What you will do: Reproduce exactly the lines below, from the first through the one containing "the state -/", and nothing more.

Data:
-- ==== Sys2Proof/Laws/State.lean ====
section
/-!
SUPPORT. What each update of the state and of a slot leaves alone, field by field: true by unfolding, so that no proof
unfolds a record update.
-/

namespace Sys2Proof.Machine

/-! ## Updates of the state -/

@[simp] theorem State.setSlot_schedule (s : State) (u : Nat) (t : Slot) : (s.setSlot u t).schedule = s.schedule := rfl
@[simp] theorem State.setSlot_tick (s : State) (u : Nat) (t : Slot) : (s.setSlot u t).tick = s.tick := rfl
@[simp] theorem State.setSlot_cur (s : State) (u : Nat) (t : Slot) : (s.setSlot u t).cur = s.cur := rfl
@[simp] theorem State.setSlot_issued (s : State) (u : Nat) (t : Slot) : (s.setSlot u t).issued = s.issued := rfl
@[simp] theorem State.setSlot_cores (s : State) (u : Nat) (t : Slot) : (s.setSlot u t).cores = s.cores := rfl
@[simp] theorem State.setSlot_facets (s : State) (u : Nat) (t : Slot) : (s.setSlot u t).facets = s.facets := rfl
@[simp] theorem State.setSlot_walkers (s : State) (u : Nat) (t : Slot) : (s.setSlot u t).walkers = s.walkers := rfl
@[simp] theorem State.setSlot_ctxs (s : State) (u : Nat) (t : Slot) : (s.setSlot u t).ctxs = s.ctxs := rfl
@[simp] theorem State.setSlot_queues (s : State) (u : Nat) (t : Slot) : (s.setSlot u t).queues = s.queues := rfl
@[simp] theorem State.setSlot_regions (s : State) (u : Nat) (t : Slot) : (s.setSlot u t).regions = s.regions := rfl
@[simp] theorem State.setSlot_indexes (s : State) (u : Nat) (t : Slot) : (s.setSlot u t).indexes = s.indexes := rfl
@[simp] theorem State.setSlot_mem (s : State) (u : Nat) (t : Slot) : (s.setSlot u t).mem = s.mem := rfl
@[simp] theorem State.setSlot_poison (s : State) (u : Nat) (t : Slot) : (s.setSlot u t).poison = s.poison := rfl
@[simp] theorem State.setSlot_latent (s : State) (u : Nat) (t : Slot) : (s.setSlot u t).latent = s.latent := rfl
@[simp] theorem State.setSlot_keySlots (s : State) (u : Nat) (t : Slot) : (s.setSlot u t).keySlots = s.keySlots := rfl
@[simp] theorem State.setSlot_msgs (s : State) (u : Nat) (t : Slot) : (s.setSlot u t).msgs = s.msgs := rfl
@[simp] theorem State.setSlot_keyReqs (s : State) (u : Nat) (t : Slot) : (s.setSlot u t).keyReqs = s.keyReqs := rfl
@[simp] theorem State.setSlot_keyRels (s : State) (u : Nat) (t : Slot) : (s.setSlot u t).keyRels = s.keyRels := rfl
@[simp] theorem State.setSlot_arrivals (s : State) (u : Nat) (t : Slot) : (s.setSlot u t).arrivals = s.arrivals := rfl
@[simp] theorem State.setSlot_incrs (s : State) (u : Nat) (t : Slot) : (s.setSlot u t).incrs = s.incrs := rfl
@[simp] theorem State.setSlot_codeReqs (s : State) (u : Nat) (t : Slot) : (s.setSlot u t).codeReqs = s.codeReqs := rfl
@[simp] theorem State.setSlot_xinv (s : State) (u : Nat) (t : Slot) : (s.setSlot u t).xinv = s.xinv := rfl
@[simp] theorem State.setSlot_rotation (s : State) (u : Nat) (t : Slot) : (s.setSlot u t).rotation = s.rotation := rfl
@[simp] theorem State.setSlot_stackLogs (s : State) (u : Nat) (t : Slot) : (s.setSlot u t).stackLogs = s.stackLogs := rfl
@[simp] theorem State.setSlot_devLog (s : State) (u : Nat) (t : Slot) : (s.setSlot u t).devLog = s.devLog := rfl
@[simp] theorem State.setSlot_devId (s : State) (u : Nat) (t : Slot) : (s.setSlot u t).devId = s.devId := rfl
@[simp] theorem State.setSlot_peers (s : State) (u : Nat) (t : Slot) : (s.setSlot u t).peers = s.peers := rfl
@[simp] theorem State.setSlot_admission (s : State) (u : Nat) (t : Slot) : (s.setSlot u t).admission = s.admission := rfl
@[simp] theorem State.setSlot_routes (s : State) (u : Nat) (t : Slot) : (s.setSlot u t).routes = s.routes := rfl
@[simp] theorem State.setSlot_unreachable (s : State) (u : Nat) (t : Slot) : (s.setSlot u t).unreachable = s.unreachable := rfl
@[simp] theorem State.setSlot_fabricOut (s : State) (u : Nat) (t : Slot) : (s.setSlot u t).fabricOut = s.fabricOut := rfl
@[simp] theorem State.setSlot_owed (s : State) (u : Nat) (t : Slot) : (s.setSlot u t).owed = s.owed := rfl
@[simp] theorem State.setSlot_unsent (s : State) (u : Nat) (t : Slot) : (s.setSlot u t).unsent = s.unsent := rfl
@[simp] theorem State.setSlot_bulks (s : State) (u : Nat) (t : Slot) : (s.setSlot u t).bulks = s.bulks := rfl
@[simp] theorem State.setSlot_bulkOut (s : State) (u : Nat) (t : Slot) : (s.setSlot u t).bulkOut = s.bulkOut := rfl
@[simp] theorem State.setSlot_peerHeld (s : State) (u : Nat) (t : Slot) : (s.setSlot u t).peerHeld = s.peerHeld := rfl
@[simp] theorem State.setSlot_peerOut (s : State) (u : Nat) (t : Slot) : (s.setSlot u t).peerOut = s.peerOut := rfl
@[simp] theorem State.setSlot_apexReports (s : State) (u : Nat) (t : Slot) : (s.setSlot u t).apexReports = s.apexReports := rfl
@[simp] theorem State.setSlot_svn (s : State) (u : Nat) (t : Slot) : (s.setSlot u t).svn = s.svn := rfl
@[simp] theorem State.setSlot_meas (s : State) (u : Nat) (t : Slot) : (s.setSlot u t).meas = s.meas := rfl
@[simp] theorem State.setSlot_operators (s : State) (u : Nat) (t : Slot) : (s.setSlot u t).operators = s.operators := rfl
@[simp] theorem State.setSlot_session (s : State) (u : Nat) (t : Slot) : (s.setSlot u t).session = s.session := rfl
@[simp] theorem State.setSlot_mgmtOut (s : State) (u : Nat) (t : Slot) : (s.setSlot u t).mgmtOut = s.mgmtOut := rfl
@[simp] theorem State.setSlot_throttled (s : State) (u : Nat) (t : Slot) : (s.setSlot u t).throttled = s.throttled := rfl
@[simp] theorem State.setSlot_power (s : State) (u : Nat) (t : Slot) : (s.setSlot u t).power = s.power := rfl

Your solution:
-- ==== Sys2Proof/Laws/State.lean ====
section
/-!
SUPPORT. What each update of the state and of a slot leaves alone, field by field: true by unfolding, so that no proof
unfolds a record update.
-/

namespace Sys2Proof.Machine

/-! ## Updates of the state -/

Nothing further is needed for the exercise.